Subject_1 DECISIONS of the LORDS OF COUNCIL AND SESSION, reported by SIR DAVID DALRYMPLE, LORD HAILES.
Subject_2 APPRENTICE.
Subject_3 Detention of an Apprentice to serve at sea by an Impress-officer.

James chalmers
v.
Captain Charles Napier

Date: 19 June 1778

Click here to view a pdf copy of this documet : PDF Copy

[Faculty Collection, VIII. 59; Dictionary, 594.]

Hailes. The interlocutor of the Admiral is very singular. In effect, it tended to remove the cause out of his Court; for, instead of giving judgment or seeking farther light, he stopped all procedure, “that the complainer might apply to the Lords of the Admiralty.”

Justice-Clerk. The arguments for incompetency used by Captain Napier, on the Act 1681, are insufficient.
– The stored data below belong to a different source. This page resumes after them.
/-- R44, R127: one write answered `Fail(k)` leaves its first `k` bytes, and the command ends with IO. -/
theorem runWrites_single_fail (m : OnFail) (b : List Byte) {s : State} {k : Nat} {as : List LinkAnswer}
    (h : s.linkAnswers = .fail k :: as) :
    runWrites m [b] s = endCommand .io (m.release { s with
      linkAnswers := as, wire := s.wire ++ b.take k
      writeLog := s.writeLog ++ [{ requested := b, emitted := min k b.length, ok := false }]
      transit := if b.take k = [] then s.transit else s.transit ++ [.cut (b.take k)] }) := by
  rw [runWrites_fail m b [] s k as h, ← List.length_take]
  rfl

/-- Settles O33: the word is the encoding's; then NOT_OPEN on a closed link, and on an open one a case for each answer
to the one write. -/
theorem sendRawInEveryCase : Obligations.SendRawInEveryCase := by
  intro raw s
  refine ⟨fun P => decode_encodedWord (i := .sendRaw raw) rfl rfl P raw, exec_sendRaw_closed raw,
    fun hl h => ?unanswered, fun hl as h => ?done, fun hl k as h => ?fail⟩
  all_goals rw [exec_sendRaw_opened raw hl]
  case unanswered => rw [runWrites_unanswered _ _ _ s h]; rfl
  case done => rw [runWrites_single_done _ raw h]; rfl
  case fail => rw [runWrites_single_fail _ raw h]; rfl

/-! ### OPEN (R120 to R123) -/

/-- R80, R82: a panel of cells that are all 0 is 28 bytes 0x00. -/
theorem encodePanel_zero {P : PixelOperand} (h : ∀ r < 7, ∀ c < 28, P.cell r c = 0) :
    encodePanel P = List.replicate 28 0x00 := by
  refine List.eq_replicate_iff.mpr ⟨length_encodePanel P, fun b hb => ?_⟩
  obtain ⟨c, hc, rfl⟩ := List.mem_map.mp hb
  have column : panelColumn P c = List.replicate 7 0 :=
    List.eq_replicate_iff.mpr ⟨by simp [panelColumn], fun v hv => by
      obtain ⟨r, hr, rfl⟩ := List.mem_map.mp hv
      exact h r (List.mem_range.mp hr) c (List.mem_range.mp hc)⟩
  rw [column]
  decide

/-- R76: the cells of `ZERO(R, C)` are 0. -/
theorem cell_zeroBuffer {R C r c : Nat} (hr : r < R) (hc : c < C) : (zeroBuffer R C).cell r c = 0 :=
  cell_ofFn R C _ hr hc

/-- R123: a blank frame, to one address. -/
def blankFrame (addr : Byte) : List Byte := [0x80, 0x83, addr] ++ List.replicate 28 0x00 ++ [0x8F]

theorem length_blankFrame (addr : Byte) : (blankFrame addr).length = 32 := rfl

theorem paintFrame_zero (addr : Byte) {P : PixelOperand} (h : ∀ r < 7, ∀ c < 28, P.cell r c = 0) :
    paintFrame addr P = blankFrame addr := by
  rw [paintFrame, encodePanel_zero h]
  rfl

/-- R120, R123: the two frames of OPEN's blank paint. -/
theorem dualFrames_zeroBuffer (top bottom : Byte) :
    dualFrames top bottom (zeroBuffer 14 28) = [blankFrame top, blankFrame bottom] := by
  have htop : ∀ r < 7, ∀ c < 28, (topHalf (zeroBuffer 14 28)).cell r c = 0 := fun r hr c hc =>
    (cell_topHalf _ hr hc).trans (cell_zeroBuffer (by omega) hc)
  have hbottom : ∀ r < 7, ∀ c < 28, (bottomHalf (zeroBuffer 14 28)).cell r c = 0 := fun r hr c hc =>
    (cell_bottomHalf _ hr hc).trans (cell_zeroBuffer (by omega) hc)
  rw [dualFrames, splitDual, paintFrame_zero top htop, paintFrame_zero bottom hbottom]

/-- R120: where OPEN makes its blank paint: its operands are in the addresses, and PLATFORM's Ok has opened the link. -/
def State.portOpened (top bottom : Byte) (ps : List PortAnswer) (s : State) : State :=
  { s with topAddr := top, bottomAddr := bottom, portAnswers := ps, linkState := .opened }

@[simp] theorem portOpened_linkAnswers (top bottom : Byte) (ps : List PortAnswer) (s : State) :
    (s.portOpened top bottom ps).linkAnswers = s.linkAnswers := rfl

/-- R120, R123: an OPEN that PLATFORM answers with Ok paints its two blank frames. -/
theorem exec_openLink_ok (top bottom : Byte) {s : State} {ps : List PortAnswer} (hl : s.linkState = .closed)
    (hp : s.portAnswers = .ok :: ps) :
    exec (.openLink top bottom) s =
      .next (runWrites .releaseLink [blankFrame top, blankFrame bottom] (s.portOpened top bottom ps)) := by
  rw [exec_openLink_closed top bottom hl, openPort_ok { s with topAddr := top, bottomAddr := bottom } ps hp,
    dualFrames_zeroBuffer]
  rfl

/-- Settles O31: the word is the encoding's; then ALREADY_OPEN, a case for each answer of PLATFORM, and where that is Ok
one for each list of answers to the two blank frames. -/
theorem openInEveryCase : Obligations.OpenInEveryCase := by
  intro top bottom s
  refine ⟨?word, exec_openLink_opened top bottom, fun hl => ⟨fun hp => ?unanswered, fun ps hp => ?refused,
    fun ps hp => ?blankPaint⟩⟩
  case word =>
    intro w P raw hw
    exact decode_encodedWord (i := .openLink (aField w) (bField w)) rfl ((mask_freeAB w opOpen 0 0).mp hw) P raw
  case unanswered =>
    rw [exec_openLink_closed top bottom hl, openPort_unanswered { s with topAddr := top, bottomAddr := bottom } hp]
    rfl
  case refused =>
    rw [exec_openLink_closed top bottom hl, openPort_fail { s with topAddr := top, bottomAddr := bottom } ps hp]
    rfl
  case blankPaint =>
    intro f g hf hg
    obtain rfl : f = blankFrame top := hf
    obtain rfl : g = blankFrame bottom := hg
    have htop := length_blankFrame top
    have hbottom := length_blankFrame bottom
    -- each case below is about the answers that stand in the state the blank paint starts from
    rw [exec_openLink_ok top bottom hl hp, ← portOpened_linkAnswers top bottom ps s]
    refine ⟨fun h => ?noneAnswered, fun k as h => ?firstFails, fun h => ?secondUnanswered,
      fun k as h => ?secondFails, fun as h => ?bothDone⟩
    case noneAnswered => rw [runWrites_unanswered _ _ _ _ h]; rfl
    case firstFails => rw [runWrites_frame_fail htop _ _ h]; rfl
    case secondUnanswered => rw [runWrites_frame_done htop _ _ h, runWrites_unanswered _ _ _ _ rfl]; rfl
    case secondFails => rw [runWrites_frames_done_fail htop hbottom _ h]; rfl
    case bothDone => rw [runWrites_frames_done_done htop hbottom _ h]; rfl

end Sys2Proof.Machine
end

section
/-! SUPPORT. The panels (R144 to R149): what a frame's reception adds to a panel's log and asks of the panel, the frames a
successful command puts on the link, and their reception by the next steps. -/

namespace Sys2Proof

/-! ### What a frame asks for (R145 to R147) -/

/-- R145, R146: a settled frame asks for bit `k` of data byte `c` at each dot of a panel. -/
theorem asks_settled {f : Frame} (hf : f.settled = true) {k c : Nat} (hk : k < 7) (hc : c < 28) :
    f.asks k c = some ((f.data.getD c 0).getLsbD k) := by
  simp [Frame.asks, hf, hk, hc]

theorem asks_unsettled {f : Frame} (hf : f.settled = false) (k c : Nat) : f.asks k c = none := by
  simp [Frame.asks, hf]

/-- R146, R147: the frames with a settled request. -/
theorem settled_iff (f : Frame) :
    f.settled = true ↔ f.mode = .dataRefresh ∧ f.data.length = 28 ∧ ∀ b ∈ f.data, b.toNat ≤ 0x7F := by
  simp only [Frame.settled, Bool.and_eq_true, beq_iff_eq, clear_iff, and_assoc]

theorem clear_of_settled {f : Frame} (hf : f.settled = true) : f.clear = true := by
  obtain ⟨-, -, hdata⟩ := (settled_iff f).mp hf
  exact (clear_iff f).mpr hdata

/-- R86: the standard frame of one panel. -/
def panelFrame (addr : Byte) (P : PixelOperand) : Frame :=
  { mode := .dataRefresh, addr := addr, data := Machine.encodePanel P }

@[simp] theorem panelFrame_addr (addr : Byte) (P : PixelOperand) : (panelFrame addr P).addr = addr := rfl

theorem bytes_ne_nil (f : Frame) : f.bytes ≠ [] := by simp [Frame.bytes, frameBytes]

namespace Machine

/-- R74, R86, R146: the frame of a validated panel is settled. -/
theorem settled_panelFrame (addr : Byte) {P : PixelOperand} (h : IsBuffer P 7 28) :
    (panelFrame addr P).settled = true :=
  (settled_iff _).mpr ⟨rfl, length_encodePanel P, encodePanel_le h⟩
According to his argument, there is no security for any person in this country. It was proper in Chalmers to apply to the Admiral, for the Admiral had a well-founded jurisdiction: he was called upon to determine one thing or other; for the plea was made on common law, supported by a statute, which the complainer said applied to his case. If the Admiral had dismissed the complaint, Chalmers might have resorted to the appellant jurisdiction in this Court. Instead of that, the Admiral referred Chalmers to the Lords of the Admiralty, who have no jurisdiction. He would not so much as allow to the complainer the common law security of keeping the person of the apprentice within the country. Here was a denegatio justitiæ on a demand founded on the law of the land. If Chalmers's plea was good, his apprentice had the same security against being pressed that any member of this Court has. If we had any doubt as to the competency of this advocation, the consequence would be, that, if the matter had been once brought before the Admiral, and if the Admiral had left it to the determination of the Lords of the Admiralty, we could give no redress for any wrong whatever. Is this a maritime or sea-faring cause because the violation of a contract of indenture is said to have happened in the Road of Leith? It is said that the offence charged is piracy, wherein the Admiral has an exclusive primary jurisdiction. But this is a mistake: the ground of complaint is not for the seizure but for the detaining of the apprentice after a contract of indenture was produced. Liberty is a common law-right: it is neither maritime nor sea-faring.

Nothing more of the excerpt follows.